TASK TO COMPLETE:
Work through the entries below and show every line in which "bind" is found.

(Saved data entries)
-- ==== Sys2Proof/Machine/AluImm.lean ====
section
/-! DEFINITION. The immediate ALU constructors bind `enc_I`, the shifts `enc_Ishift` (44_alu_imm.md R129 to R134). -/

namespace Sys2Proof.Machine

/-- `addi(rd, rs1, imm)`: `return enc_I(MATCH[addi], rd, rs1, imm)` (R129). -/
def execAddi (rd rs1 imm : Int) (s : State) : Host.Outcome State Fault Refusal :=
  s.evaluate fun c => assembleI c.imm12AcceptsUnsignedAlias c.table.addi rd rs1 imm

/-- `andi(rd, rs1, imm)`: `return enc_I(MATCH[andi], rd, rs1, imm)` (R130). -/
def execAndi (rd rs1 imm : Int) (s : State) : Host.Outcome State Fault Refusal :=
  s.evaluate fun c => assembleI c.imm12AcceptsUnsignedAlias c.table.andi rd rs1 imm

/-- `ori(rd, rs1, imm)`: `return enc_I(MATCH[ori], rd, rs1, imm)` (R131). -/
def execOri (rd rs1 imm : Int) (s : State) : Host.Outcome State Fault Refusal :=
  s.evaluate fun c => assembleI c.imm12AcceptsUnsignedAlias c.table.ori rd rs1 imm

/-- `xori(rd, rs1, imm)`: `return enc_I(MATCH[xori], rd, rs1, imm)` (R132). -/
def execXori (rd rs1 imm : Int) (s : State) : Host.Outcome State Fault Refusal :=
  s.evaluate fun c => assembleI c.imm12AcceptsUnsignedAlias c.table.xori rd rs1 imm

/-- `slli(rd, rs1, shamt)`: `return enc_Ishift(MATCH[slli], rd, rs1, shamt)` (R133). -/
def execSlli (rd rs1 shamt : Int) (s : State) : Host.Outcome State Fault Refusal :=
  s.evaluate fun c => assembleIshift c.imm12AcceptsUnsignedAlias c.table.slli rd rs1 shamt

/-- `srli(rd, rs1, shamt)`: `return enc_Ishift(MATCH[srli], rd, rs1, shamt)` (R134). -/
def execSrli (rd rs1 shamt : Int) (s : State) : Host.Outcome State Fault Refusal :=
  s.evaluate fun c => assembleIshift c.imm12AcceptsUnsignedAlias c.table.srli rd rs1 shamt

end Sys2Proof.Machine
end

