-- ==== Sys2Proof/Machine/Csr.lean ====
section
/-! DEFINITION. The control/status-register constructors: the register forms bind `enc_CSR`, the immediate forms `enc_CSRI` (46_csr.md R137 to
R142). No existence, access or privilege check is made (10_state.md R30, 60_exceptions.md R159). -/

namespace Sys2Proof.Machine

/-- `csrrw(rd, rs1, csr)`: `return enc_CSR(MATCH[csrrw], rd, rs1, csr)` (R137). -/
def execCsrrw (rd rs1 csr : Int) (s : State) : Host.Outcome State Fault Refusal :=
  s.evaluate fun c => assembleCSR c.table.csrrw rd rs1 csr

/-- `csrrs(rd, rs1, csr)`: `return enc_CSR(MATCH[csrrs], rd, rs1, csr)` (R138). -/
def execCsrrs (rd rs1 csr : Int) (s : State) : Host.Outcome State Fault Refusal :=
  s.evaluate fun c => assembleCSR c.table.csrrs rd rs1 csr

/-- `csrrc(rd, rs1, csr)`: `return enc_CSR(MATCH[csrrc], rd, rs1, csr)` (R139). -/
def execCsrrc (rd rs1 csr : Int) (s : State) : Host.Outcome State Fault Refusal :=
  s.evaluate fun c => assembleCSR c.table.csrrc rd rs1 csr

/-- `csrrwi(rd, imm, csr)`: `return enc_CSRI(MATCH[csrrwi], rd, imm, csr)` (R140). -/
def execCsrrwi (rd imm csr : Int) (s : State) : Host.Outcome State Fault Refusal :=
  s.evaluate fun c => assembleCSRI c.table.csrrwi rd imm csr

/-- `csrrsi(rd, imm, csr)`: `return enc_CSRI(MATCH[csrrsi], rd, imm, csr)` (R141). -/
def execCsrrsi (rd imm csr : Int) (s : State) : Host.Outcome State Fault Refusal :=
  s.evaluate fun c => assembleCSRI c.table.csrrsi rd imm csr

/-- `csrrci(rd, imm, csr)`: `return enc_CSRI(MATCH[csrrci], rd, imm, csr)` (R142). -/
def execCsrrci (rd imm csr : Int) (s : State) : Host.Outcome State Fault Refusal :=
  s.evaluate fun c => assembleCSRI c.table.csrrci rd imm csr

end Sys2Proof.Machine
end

SOLVED EXERCISE:
/-! DEFINITION. The immediate ALU constructors bind `enc_I`, the shifts `enc_Ishift` (44_alu_imm.md R129 to R134). -/
/-! DEFINITION. The control/status-register constructors: the register forms bind `enc_CSR`, the immediate forms `enc_CSRI` (46_csr.md R137 to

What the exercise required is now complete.